Graphically, End of Nations is already a stunner. It’s become cliche to say that environments tell the story, but in EoN, environments tell the story of a what the next world war might look like, should the superpowers stop just short of pressing the big red button. Crash sites, bomb craters, beached battleships, ancient fortresses modernized with turrets and anti-vehicle dragonteeth emplacements, rundown airstrips, decrepit windfarms, and many more recent relics dot the landscape. And the level of detail is exquisite - rolling tanks leave tread marks which fade very slowly and tank headlights flick on in rainy or dark environments.

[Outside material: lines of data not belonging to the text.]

-- ==== Sys2Proof/Certificates/Slice0/Obligations.lean ====
section
/-! DEFINITION. The statements for the provers. Each docstring names what of spec/ it formalises: a
rule `R<n>`, or, where the statement is derived, the sections it rests on and those of the spec's own
decisions (spec/92_eei_decisions.md) that it depends on. Stacks are written top first:
`b :: a :: rest` is the spec's `(…, a, b)`. In a statement about `exec`, `s.pc` is the address after
the instruction byte, as in every instruction rule (spec/40_execution_cycle.md section 3). -/

open Sys2Proof Sys2Proof.Machine

/-! ## Reset and load -/

/-- Reset (spec/10_state.md section 9): every item of the state is zero or empty and the core runs; the
bytes an image does not cover stay 0. That the latches and `out` are state, with these values, is the
spec's own decision D11 and D15; the load is its decision D20. -/
def Obligations.ResetZeroesState : Prop :=
  (∀ a, State.reset.mem.read a = 0) ∧
  (∀ k : Fin 256, State.reset.wst.slots[k] = 0 ∧ State.reset.rst.slots[k] = 0) ∧
  State.reset.wst.words = [] ∧ State.reset.rst.words = [] ∧
  State.reset.wst.ptr.val = 0 ∧ State.reset.rst.ptr.val = 0 ∧ State.reset.pc = 0 ∧
  State.reset.runState = .running ∧ State.reset.faultCause = 0 ∧ State.reset.exitStatus = 0 ∧
  State.reset.out = [] ∧
  ∀ (image : List Byte) (a : Nat), image.length ≤ 65536 → image.length ≤ a →
    ∃ t, launch image = .next t ∧ t.mem.read a = 0

/-- Load (spec/70_reset_and_hazards.md section 2, with the spec's own decision D20): an image of at most
65536 bytes is at the addresses from 0 up, and the load changes nothing but the memory. -/
def Obligations.LoadPlacesImage : Prop :=
  ∀ image : List Byte, image.length ≤ 65536 →
    ∃ m : Memory, launch image = .next { State.reset with mem := m } ∧
      (∀ k (h : k < image.length), m.read k = image[k]) ∧
      (∀ a, image.length ≤ a → m.read a = 0)

/-! ## The stack primitives -/

/-- R90, R92: a push at 256 raises the stack's overflow and changes nothing; otherwise the Word is in
the slot at the pointer, the pointer is one more, and every other slot is as before. -/
def Obligations.PushWritesSlotAtPointer : Prop :=
  ∀ (v : Word) (s : State),
    (s.wst.ptr.val = 256 → wPush v s = .raised .wstOverflow s) ∧
    (s.wst.ptr.val < 256 → ∃ st : Stack, wPush v s = .ok () { s with wst := st } ∧
      st.words = v :: s.wst.words ∧ st.ptr.val = s.wst.ptr.val + 1 ∧
      ∀ k : Fin 256, st.slots[k] = if k.val = s.wst.ptr.val then v else s.wst.slots[k]) ∧
    (s.rst.ptr.val = 256 → rPush v s = .raised .rstOverflow s) ∧
    (s.rst.ptr.val < 256 → ∃ st : Stack, rPush v s = .ok () { s with rst := st } ∧
      st.words = v :: s.rst.words ∧ st.ptr.val = s.rst.ptr.val + 1 ∧
      ∀ k : Fin 256, st.slots[k] = if k.val = s.rst.ptr.val then v else s.rst.slots[k])

/-- R91, R93: a pop at 0 raises the stack's underflow and changes nothing; otherwise the pointer is
one less, the Word is the one in the slot now above it, and no slot changes. -/
def Obligations.PopReadsSlotBelowPointer : Prop :=
  ∀ s : State,
    (s.wst.ptr.val = 0 → wPop s = .raised .wstUnderflow s) ∧
    (0 < s.wst.ptr.val → ∃ (v : Word) (st : Stack), wPop s = .ok v { s with wst := st } ∧
      st.ptr.val + 1 = s.wst.ptr.val ∧ st.slots = s.wst.slots ∧
      s.wst.slots[st.ptr.val]? = some v ∧ s.wst.words = v :: st.words) ∧
    (s.rst.ptr.val = 0 → rPop s = .raised .rstUnderflow s) ∧
    (0 < s.rst.ptr.val → ∃ (v : Word) (st : Stack), rPop s = .ok v { s with rst := st } ∧
      st.ptr.val + 1 = s.rst.ptr.val ∧ st.slots = s.rst.slots ∧
      s.rst.slots[st.ptr.val]? = some v ∧ s.rst.words = v :: st.words)

/-- R103: pushes that fit followed by as many pops give the values in reverse order and the Words
that were there, on either stack and without touching the other; 256 pushes fit on an empty stack and
the 257th raises the overflow; a pop of an empty stack raises the underflow. -/
def Obligations.StacksAreLastInFirstOut : Prop :=
  (∀ (vs : List Word) (s : State), s.wst.words.length + vs.length ≤ 256 →
    ∃ pushed popped : Stack, pushAll wPush vs s = .ok () { s with wst := pushed } ∧
      popMany wPop vs.length { s with wst := pushed } = .ok vs.reverse { s with wst := popped } ∧
      popped.words = s.wst.words) ∧
  (∀ (vs : List Word) (s : State), s.rst.words.length + vs.length ≤ 256 →
    ∃ pushed popped : Stack, pushAll rPush vs s = .ok () { s with rst := pushed } ∧
      popMany rPop vs.length { s with rst := pushed } = .ok vs.reverse { s with rst := popped } ∧
      popped.words = s.rst.words) ∧
  (∀ (vs : List Word) (v : Word) (s : State), vs.length = 256 →
    (s.wst.words = [] → ∃ st : Stack, pushAll wPush (vs ++ [v]) s =
      .raised .wstOverflow { s with wst := st } ∧ st.words = vs.reverse) ∧
    (s.rst.words = [] → ∃ st : Stack, pushAll rPush (vs ++ [v]) s =
      .raised .rstOverflow { s with rst := st } ∧ st.words = vs.reverse)) ∧
  (∀ s : State, (s.wst.words = [] → wPop s = .raised .wstUnderflow s) ∧
    (s.rst.words = [] → rPop s = .raised .rstUnderflow s))

/-! ## Memory -/

/-- R33: a read of `n` bytes fails exactly when `addr + n > 65536`, computed without wrap, and
otherwise gives the bytes as a little-endian number, zero-extended, and changes nothing. -/
def Obligations.ReadIsCheckedLittleEndian : Prop :=
  ∀ (addr : Word) (w : Width) (s : State),
    (65536 < addr.toNat + w.bytes → memRead addr w s = .raised .memoryAccessError s) ∧
    (addr.toNat + w.bytes ≤ 65536 → ∃ v : Word, memRead addr w s = .ok v s ∧
      v.toNat = littleEndian s.mem addr.toNat w.bytes)

/-- R34: a write of `n` bytes fails exactly when `addr + n > 65536` and then writes nothing, and
otherwise writes byte `k` of the Word at `addr + k` and no other byte. -/
def Obligations.WriteIsCheckedLittleEndian : Prop :=
  ∀ (addr : Word) (w : Width) (v : Word) (s : State),
    (65536 < addr.toNat + w.bytes → memWrite addr w v s = .raised .memoryAccessError s) ∧
    (addr.toNat + w.bytes ≤ 65536 → ∃ m : Memory, memWrite addr w v s = .ok () { s with mem := m } ∧
      WrittenAt s.mem m addr.toNat w.bytes v)

/-- Mixed widths (spec/20_memory.md section 2, which the spec derives from its read and write rules):
after a 4-byte write at `A`, a 1-byte read at `A + k` gives bits `8k+7 : 8k` of the Word and a 2-byte
read at `A + k` gives bits `8k+15 : 8k`. -/
def Obligations.NarrowReadsSeeBytesOfWord : Prop :=
  ∀ (addr v : Word) (s : State), addr.toNat + 4 ≤ 65536 →
    ∃ t : State, memWrite addr .word v s = .ok () t ∧
      (∀ k, k < 4 → memRead (addr + BitVec.ofNat 32 k) .byte t =
        .ok (BitVec.ofNat 32 (v.toNat / 2 ^ (8 * k) % 2 ^ 8)) t) ∧
      (∀ k, k < 3 → memRead (addr + BitVec.ofNat 32 k) .short t =
        .ok (BitVec.ofNat 32 (v.toNat / 2 ^ (8 * k) % 2 ^ 16)) t)

/-- The two memory instructions invert each other (spec/44_memory_access.md, derived there): after a
`store` of a width, a `fetch` of the same width from the same address gives the low bytes of the
stored Word, zero-extended. -/
def Obligations.FetchReturnsStoredBytes : Prop :=
  ∀ (rel : Bool) (s : State) (x a : Word) (rest : List Word),
    s.wst.words = x :: a :: rest →
    ∀ p ∈ [(Instr.storeW rel, Instr.fetchW rel, 4), (.storeB rel, .fetchB rel, 1),
        (.storeS rel, .fetchS rel, 2)],
      (effAddr x rel s).toNat + p.2.2 ≤ 65536 →
      ∃ t : State, exec p.1 s = .next t ∧
        ∀ (u : State) (y : Word) (rest' : List Word), u.mem = t.mem →
          u.wst.words = y :: rest' → effAddr y rel u = effAddr x rel s →
          Leaves (exec p.2.1 u) u (BitVec.ofNat 32 (a.toNat % 256 ^ p.2.2) :: rest') u.pc

/-- Store into code (spec/20_memory.md section 6, the spec's own decision D14): a byte stored at the
address the next instruction is fetched from is the byte that is decoded there, by the very next
step. -/
def Obligations.StoreIsSeenByNextFetch : Prop :=
  ∀ (s : State) (x a : Word) (rest : List Word) (i : Instr) (tail : List Byte),
    s.runState = .running → s.wst.words = x :: a :: rest → x = s.pc → x.toNat < 65536 →
    decode (BitVec.ofNat 8 a.toNat :: s.mem.bytesFrom (x.toNat + 1) 4) = .ok (i, tail) →
    ∃ t : State, exec (.storeB false) s = .next t ∧
      step t = exec i { t with pc := t.pc + 1 }

/-! ## Encoding -/

/-- Decode and encode agree (spec/30_encoding.md sections 1 to 3): every instruction is what its bytes
decode to, every operand at every value. -/
def Obligations.DecodeInvertsEncode : Prop :=
  ∀ (i : Instr) (rest : List Byte), decode (encode i ++ rest) = .ok (i, rest)

/-- R50: `b = rel * 128 + size * 32 + op`, and the three fields are read back as the slices
`b[7]`, `b[6:5]`, `b[4:0]`. -/
def Obligations.InstructionByteFields : Prop :=
  (∀ (op : Op) (size : Option Width) (rel : Bool),
    (instrByte op size rel).toNat =
      (if rel then 128 else 0) + (widthBits size).toNat * 32 + opcodeTable.idxOf op) ∧
  ∀ b : Byte, (opField b).toNat = b.toNat % 32 ∧ (sizeField b).toNat = b.toNat / 32 % 4 ∧
    (relField b = true ↔ 128 ≤ b.toNat)

/-- Ignored fields (spec/30_encoding.md section 5, the spec's own decision D5): bytes that differ only
in fields their opcode does not use decode alike, and an encoding has every unused field zero. The
opcode numbers by which `canonicalByte` knows the opcodes (spec/30_encoding.md section 2) are the
spec's own decision D1, log entry 9. -/
def Obligations.UnusedFieldsAreIgnored : Prop :=
  (∀ (b : Byte) (rest : List Byte), decode (b :: rest) = decode (canonicalByte b :: rest)) ∧
  ∀ i : Instr, ∃ (b : Byte) (rest : List Byte), encode i = b :: rest ∧ canonicalByte b = b

/-- Length (spec/30_encoding.md section 4, derived there; the number 1 of `lit` is the spec's own
decision D1): the length is known from the first byte, 1 unless the opcode is 1, and 5, 2 or 3 for
`lit` with size `00`, `01` or `10`. -/
def Obligations.LengthIsKnownFromFirstByte : Prop :=
  ∀ (b : Byte) (rest tail : List Byte) (i : Instr), decode (b :: rest) = .ok (i, tail) →
    ∃ n, (b :: rest).drop n = tail ∧ n = (encode i).length ∧
      n = 1 + immediateBytes b ∧
      (b.toNat % 32 ≠ 1 → n = 1) ∧
      (b.toNat % 32 = 1 → b.toNat / 32 % 4 = 0 → n = 5) ∧
      (b.toNat % 32 = 1 → b.toNat / 32 % 4 = 1 → n = 2) ∧
      (b.toNat % 32 = 1 → b.toNat / 32 % 4 = 2 → n = 3)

The UI is a point of concern at the moment, but it nearly always is at this point in a game’s development and should improve drastically with beta, given Petroglyph's attentiveness to even our early feedback. That said, there are major problems here. The buttons are far too small, and the icons, while distinct, fail to readily describe the effect of the ability. On the map, yellow select boxes appear beneath your allied players’ units and also AI-controlled allied units, making it difficult in passing to see whose units you should aid. Objective arrows appear and disappear for seemingly no reason, and both the minimap and full map are fairly inarticulate about mission objectives.

On gameplay, End of Nations faces the same problem that most run-and-gun style online games on big maps face: it’s incredibly hard to stick together and effectively work together as a group. With enemy groups attacking nearly constantly, there’s little time to rest and use one of the rejuvenate abilitiess (to bring back destroyed units) or use repair drones, then chat about what to blow up next. As a consequence, some form of voicechat will be required for EoN, as might a group of trusted friends for higher level content.

One thing is absolutely certain from my experience of End of Nations: as a co-op large scale MMORTS and as an accessible online PvP game, its got some rough edges, but it definitely works. Targetted for a 2011 launch, Petroglyph and Trion Worlds have plenty of time to focus on the game’s current quibbles, and I know I’m not alone in saying I can’t wait to see more of the game as it progresses.